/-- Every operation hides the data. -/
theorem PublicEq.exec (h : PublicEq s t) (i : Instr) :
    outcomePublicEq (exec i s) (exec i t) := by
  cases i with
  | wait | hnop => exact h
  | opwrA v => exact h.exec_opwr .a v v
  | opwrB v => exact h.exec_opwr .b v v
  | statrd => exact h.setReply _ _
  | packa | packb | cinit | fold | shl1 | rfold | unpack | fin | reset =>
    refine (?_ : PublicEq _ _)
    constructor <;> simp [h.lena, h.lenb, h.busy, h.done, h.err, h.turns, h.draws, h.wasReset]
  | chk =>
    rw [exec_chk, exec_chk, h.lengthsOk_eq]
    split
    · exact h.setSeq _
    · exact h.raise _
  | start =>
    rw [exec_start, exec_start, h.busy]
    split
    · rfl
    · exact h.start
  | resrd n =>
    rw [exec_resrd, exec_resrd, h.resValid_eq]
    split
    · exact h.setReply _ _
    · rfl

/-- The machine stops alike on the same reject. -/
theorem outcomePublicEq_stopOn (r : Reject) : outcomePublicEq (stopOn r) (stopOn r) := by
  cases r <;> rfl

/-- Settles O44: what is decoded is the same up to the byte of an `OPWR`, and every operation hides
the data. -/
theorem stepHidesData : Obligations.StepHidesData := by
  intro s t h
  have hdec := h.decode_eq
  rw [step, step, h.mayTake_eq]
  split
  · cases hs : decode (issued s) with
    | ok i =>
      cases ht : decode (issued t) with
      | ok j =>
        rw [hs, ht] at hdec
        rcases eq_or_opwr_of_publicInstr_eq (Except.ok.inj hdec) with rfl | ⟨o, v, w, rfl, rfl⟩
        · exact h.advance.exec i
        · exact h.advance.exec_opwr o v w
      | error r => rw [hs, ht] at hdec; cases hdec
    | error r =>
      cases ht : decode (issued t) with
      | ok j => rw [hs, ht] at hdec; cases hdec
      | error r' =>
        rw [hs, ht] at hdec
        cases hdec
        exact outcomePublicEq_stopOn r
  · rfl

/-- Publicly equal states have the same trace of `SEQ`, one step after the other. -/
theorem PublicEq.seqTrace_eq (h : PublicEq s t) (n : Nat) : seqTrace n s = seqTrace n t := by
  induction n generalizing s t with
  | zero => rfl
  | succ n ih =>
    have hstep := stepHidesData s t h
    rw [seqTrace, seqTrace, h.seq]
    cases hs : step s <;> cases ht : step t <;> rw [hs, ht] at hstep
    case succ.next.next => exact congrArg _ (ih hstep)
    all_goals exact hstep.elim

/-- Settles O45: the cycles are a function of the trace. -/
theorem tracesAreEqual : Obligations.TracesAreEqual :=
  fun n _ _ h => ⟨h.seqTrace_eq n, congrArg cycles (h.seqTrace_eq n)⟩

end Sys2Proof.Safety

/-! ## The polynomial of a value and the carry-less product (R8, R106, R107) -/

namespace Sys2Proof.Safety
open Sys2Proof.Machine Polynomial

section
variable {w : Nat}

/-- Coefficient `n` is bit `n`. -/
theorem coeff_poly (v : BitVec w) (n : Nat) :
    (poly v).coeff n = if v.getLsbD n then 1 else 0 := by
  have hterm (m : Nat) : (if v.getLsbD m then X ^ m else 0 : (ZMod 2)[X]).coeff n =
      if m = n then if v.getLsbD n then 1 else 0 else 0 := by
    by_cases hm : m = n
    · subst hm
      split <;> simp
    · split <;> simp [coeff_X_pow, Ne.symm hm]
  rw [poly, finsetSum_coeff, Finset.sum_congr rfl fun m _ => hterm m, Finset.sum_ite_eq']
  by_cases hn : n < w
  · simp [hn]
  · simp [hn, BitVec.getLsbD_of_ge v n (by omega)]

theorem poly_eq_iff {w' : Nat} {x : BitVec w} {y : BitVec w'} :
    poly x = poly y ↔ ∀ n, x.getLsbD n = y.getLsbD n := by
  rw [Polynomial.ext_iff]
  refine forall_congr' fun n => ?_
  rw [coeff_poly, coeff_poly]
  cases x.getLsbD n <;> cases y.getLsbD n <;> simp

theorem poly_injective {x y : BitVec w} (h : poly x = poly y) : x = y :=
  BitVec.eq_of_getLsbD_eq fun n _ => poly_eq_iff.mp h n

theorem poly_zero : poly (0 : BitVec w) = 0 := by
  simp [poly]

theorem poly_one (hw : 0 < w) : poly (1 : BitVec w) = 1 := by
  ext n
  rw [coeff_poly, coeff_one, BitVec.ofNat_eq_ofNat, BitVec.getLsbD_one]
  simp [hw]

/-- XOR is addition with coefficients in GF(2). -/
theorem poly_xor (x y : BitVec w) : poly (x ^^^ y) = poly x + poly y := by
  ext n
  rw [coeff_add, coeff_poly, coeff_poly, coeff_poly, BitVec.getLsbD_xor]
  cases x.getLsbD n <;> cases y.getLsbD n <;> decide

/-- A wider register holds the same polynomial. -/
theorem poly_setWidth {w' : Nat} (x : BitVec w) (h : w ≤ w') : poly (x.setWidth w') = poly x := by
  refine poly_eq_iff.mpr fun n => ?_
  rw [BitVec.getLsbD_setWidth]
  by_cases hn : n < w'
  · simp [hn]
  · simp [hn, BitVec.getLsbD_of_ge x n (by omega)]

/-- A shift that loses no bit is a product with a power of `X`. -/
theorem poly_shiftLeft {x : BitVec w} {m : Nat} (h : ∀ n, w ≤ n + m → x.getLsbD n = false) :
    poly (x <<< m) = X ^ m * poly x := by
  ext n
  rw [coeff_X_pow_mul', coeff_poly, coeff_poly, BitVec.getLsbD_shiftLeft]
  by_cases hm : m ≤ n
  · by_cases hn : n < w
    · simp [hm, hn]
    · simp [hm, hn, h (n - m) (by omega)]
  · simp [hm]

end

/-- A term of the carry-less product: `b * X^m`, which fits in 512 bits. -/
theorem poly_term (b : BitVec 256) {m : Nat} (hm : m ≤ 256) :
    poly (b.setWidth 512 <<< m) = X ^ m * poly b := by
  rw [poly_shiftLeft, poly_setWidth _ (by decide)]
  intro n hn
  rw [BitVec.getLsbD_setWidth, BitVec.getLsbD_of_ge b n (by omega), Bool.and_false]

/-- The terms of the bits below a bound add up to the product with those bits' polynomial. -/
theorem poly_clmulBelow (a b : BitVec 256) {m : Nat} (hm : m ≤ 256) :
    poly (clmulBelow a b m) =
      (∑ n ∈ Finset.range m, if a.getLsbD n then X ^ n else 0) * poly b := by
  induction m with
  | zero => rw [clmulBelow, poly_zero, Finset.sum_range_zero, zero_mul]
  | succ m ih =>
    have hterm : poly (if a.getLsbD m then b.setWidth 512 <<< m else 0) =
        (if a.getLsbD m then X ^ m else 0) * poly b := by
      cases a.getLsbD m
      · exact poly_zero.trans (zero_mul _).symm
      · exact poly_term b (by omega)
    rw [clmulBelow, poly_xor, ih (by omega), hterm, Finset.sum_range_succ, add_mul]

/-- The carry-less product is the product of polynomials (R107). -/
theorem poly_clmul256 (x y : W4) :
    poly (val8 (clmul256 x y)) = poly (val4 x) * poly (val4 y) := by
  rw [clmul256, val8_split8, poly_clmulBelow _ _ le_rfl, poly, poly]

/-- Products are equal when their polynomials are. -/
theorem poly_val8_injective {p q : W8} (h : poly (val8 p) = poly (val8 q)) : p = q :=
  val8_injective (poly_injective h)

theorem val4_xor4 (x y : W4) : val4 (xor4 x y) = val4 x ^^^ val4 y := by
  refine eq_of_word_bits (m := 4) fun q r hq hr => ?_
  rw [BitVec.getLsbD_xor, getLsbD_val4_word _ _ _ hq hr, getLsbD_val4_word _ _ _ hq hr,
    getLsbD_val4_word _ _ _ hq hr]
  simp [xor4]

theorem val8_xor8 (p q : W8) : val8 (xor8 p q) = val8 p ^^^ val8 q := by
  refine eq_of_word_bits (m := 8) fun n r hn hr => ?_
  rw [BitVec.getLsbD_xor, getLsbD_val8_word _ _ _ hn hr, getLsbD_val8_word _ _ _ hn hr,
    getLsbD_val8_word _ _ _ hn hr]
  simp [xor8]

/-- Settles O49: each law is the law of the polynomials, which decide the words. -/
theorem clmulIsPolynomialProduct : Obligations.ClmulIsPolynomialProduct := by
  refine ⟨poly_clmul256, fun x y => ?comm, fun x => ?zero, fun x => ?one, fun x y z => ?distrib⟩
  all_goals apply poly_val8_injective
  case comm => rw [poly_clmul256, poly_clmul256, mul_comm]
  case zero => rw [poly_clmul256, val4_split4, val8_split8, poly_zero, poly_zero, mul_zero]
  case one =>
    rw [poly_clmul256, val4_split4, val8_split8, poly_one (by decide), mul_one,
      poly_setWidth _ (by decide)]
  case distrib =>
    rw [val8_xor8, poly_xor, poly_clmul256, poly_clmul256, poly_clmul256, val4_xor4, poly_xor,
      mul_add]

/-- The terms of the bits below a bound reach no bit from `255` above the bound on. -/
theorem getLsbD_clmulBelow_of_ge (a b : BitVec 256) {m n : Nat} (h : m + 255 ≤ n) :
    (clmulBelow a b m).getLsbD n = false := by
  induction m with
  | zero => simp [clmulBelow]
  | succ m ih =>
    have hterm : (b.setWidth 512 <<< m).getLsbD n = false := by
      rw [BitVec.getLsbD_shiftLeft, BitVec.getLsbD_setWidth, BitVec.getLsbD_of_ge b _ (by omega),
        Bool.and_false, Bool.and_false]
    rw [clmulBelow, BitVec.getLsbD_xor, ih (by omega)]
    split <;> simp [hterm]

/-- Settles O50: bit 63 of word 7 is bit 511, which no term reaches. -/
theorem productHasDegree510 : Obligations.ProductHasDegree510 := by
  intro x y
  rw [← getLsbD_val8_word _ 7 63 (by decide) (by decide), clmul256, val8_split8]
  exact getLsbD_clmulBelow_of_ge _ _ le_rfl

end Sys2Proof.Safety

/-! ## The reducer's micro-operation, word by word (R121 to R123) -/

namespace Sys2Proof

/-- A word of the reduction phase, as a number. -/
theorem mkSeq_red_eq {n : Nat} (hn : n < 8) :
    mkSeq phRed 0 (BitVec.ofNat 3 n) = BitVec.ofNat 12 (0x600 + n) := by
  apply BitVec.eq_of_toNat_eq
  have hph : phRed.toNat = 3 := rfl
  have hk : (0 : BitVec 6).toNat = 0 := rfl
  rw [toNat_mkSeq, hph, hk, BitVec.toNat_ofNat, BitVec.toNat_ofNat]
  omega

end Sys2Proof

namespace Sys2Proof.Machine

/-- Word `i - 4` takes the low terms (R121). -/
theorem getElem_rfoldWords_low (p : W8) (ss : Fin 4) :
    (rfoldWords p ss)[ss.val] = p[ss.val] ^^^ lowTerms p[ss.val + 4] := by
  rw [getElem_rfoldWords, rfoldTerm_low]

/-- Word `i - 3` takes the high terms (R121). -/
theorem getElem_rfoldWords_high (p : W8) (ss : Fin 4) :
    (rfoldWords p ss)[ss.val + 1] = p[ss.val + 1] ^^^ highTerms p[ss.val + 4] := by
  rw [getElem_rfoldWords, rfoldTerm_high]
####
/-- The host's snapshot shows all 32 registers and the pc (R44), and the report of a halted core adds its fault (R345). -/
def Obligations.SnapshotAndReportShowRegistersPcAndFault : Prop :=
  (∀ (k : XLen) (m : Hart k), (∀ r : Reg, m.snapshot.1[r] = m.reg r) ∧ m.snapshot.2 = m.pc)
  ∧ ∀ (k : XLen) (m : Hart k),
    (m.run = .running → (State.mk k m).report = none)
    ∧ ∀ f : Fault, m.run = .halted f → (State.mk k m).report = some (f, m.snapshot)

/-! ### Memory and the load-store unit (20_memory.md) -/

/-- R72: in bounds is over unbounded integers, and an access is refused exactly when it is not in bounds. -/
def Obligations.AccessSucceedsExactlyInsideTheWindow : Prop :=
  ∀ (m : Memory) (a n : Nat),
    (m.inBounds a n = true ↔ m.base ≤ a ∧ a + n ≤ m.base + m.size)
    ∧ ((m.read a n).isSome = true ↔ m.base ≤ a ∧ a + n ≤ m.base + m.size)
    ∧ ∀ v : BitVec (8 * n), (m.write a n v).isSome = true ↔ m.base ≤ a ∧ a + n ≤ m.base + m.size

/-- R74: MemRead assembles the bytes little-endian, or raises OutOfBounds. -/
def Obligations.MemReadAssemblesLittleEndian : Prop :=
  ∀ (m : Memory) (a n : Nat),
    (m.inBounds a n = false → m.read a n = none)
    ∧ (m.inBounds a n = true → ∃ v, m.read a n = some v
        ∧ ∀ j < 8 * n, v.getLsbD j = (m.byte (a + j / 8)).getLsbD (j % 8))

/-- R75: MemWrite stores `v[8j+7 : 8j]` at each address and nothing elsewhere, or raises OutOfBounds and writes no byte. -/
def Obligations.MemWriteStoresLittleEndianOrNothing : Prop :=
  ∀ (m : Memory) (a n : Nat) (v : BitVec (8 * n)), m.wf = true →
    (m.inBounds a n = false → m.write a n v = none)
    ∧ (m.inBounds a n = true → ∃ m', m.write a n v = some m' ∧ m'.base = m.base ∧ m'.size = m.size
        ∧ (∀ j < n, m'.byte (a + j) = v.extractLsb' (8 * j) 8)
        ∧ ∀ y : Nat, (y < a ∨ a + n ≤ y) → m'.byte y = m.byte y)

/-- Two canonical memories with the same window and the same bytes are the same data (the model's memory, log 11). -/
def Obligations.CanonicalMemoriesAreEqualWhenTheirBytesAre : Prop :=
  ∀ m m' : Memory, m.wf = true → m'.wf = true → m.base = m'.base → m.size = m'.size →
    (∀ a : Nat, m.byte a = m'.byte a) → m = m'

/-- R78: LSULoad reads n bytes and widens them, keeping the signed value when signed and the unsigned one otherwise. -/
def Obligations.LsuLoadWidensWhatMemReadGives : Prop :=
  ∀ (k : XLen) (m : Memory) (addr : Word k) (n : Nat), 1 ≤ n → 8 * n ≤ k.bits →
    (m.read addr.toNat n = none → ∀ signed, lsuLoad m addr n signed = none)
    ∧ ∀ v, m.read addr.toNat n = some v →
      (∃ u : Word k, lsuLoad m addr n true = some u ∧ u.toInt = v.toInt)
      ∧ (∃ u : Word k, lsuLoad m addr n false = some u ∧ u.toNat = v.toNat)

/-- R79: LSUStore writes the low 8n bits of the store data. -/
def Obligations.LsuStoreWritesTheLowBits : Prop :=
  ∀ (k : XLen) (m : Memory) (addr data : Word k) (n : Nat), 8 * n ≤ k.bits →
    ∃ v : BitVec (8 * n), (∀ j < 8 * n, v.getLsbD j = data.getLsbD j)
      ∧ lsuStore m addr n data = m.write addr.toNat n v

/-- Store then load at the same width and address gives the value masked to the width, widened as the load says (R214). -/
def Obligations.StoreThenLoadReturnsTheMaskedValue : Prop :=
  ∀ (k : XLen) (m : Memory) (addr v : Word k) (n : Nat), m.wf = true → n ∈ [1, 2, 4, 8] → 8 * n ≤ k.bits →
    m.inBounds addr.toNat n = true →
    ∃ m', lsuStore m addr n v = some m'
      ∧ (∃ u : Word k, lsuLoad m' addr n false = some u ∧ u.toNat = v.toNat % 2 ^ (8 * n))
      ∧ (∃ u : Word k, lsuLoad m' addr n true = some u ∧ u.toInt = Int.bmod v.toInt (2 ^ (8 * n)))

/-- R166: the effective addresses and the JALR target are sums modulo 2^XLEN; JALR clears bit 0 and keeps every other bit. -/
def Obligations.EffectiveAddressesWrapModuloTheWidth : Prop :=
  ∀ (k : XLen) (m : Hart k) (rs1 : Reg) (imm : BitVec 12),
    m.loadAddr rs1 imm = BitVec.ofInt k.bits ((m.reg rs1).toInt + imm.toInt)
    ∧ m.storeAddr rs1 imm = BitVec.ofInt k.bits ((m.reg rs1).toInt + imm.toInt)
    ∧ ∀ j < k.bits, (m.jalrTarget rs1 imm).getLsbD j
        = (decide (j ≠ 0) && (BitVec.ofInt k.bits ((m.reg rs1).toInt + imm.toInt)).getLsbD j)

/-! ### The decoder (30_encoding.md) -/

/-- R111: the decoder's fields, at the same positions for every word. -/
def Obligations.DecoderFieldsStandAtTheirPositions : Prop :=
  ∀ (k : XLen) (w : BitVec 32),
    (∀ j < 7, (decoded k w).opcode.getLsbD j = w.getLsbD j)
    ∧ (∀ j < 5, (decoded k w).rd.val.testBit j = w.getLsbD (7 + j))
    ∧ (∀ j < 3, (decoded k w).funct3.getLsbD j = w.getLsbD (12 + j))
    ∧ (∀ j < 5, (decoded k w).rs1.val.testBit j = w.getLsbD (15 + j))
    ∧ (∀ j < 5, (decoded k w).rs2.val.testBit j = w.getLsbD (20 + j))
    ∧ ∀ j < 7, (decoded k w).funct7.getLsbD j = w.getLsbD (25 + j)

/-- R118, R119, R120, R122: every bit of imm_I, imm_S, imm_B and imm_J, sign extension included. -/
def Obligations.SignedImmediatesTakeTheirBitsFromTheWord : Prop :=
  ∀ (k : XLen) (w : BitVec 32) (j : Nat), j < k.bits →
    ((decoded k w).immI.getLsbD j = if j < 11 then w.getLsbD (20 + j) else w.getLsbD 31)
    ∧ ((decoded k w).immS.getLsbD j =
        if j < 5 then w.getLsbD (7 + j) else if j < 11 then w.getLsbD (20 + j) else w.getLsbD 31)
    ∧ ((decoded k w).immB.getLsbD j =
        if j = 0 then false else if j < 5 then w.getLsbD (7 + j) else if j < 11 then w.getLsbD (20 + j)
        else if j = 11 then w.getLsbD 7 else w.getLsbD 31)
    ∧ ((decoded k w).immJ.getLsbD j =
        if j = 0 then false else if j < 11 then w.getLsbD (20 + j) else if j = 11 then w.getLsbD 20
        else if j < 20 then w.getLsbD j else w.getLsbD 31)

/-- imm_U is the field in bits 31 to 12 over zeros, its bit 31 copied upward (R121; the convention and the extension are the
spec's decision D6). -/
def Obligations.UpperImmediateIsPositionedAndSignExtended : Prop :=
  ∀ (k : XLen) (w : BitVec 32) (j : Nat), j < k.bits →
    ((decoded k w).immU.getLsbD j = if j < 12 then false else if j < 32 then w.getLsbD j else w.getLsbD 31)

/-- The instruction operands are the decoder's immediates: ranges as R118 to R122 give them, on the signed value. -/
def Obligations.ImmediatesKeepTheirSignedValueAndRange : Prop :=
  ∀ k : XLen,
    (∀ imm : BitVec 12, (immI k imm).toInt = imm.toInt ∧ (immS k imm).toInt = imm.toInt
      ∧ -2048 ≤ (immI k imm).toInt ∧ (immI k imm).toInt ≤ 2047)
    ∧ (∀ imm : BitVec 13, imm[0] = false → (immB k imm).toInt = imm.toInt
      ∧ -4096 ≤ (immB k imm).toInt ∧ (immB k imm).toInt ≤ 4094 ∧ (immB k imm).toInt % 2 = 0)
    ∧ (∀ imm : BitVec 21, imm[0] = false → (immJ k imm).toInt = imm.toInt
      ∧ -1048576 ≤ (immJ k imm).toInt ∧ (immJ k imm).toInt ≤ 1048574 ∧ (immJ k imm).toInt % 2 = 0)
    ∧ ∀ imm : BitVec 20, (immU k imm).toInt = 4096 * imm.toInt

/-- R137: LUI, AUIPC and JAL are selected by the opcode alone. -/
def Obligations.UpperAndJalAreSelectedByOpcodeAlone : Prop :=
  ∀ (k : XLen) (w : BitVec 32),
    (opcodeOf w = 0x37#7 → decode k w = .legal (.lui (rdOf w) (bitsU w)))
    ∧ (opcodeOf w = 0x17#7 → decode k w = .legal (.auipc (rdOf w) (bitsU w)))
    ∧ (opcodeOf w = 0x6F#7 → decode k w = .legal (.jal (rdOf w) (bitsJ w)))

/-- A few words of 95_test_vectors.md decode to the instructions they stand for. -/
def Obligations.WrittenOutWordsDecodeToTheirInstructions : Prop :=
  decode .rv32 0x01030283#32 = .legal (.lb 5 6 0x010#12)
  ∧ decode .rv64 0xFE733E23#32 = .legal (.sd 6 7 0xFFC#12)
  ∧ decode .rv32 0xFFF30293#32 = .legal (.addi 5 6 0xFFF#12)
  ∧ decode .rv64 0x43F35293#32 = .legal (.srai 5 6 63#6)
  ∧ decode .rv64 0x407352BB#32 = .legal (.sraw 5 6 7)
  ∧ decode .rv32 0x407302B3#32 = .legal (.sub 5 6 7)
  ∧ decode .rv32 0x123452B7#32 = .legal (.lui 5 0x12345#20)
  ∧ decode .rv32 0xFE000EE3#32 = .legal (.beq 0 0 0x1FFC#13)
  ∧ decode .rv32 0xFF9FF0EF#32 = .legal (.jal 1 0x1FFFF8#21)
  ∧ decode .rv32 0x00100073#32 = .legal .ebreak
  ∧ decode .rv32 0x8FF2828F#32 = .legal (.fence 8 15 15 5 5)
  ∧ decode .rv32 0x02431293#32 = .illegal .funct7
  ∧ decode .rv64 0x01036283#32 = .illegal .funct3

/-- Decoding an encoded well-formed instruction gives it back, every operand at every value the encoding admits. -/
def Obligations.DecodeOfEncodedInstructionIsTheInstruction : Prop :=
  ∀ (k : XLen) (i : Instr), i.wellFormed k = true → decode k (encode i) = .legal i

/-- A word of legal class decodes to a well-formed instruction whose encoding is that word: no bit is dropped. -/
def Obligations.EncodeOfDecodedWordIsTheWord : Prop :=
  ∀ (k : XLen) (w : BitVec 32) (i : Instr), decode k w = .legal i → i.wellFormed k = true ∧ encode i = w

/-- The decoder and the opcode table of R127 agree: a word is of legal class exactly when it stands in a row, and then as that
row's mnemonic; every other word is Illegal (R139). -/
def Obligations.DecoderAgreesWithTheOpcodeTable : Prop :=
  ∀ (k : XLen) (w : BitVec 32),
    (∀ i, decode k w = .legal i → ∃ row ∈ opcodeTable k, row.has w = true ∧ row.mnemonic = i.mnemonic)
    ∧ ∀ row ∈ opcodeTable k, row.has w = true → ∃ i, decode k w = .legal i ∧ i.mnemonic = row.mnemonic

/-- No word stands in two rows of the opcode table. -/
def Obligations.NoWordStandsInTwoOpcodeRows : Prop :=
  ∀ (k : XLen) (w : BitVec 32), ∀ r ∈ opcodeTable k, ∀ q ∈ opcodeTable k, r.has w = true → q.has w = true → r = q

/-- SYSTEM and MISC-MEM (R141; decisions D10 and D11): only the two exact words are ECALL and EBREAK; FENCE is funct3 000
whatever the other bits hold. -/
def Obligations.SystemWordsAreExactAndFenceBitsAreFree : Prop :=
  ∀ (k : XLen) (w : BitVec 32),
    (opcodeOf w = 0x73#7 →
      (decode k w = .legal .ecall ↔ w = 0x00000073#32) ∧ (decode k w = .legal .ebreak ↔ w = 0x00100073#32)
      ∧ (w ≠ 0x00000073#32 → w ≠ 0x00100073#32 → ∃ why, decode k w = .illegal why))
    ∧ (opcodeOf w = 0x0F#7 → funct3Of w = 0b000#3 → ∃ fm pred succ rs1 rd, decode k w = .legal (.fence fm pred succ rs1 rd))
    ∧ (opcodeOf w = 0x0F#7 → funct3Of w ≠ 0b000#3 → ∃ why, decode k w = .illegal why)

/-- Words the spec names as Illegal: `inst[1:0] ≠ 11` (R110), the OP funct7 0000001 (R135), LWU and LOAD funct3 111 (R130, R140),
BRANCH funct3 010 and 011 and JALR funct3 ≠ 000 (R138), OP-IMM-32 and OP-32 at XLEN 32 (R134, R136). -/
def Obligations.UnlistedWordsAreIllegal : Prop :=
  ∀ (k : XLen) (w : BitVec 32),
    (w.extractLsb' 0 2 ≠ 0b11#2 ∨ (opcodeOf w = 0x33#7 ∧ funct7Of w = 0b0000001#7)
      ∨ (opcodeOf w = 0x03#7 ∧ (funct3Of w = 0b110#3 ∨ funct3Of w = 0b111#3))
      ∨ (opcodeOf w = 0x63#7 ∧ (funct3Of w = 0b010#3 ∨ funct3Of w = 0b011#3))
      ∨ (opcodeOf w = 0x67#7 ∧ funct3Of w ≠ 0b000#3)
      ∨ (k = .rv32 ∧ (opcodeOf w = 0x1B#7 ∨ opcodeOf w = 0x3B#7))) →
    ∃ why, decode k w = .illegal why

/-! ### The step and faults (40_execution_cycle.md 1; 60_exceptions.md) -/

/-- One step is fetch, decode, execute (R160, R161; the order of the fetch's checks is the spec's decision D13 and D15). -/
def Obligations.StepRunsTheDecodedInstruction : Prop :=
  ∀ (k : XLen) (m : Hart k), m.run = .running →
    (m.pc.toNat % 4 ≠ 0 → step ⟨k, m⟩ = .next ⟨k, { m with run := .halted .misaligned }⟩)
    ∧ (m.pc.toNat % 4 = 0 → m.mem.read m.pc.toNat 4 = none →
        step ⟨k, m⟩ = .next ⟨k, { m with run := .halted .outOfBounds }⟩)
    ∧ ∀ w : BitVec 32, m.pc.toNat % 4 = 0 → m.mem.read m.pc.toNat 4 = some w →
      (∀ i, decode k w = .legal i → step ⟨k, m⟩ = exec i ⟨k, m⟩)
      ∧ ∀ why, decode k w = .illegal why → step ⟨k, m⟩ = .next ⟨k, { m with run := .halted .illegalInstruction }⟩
####
Every line above with the string "congrArg" in it should be copied into the answer.

Exercise response =
    case succ.next.next => exact congrArg _ (ih hstep)
  fun n _ _ h => ⟨h.seqTrace_eq n, congrArg cycles (h.seqTrace_eq n)⟩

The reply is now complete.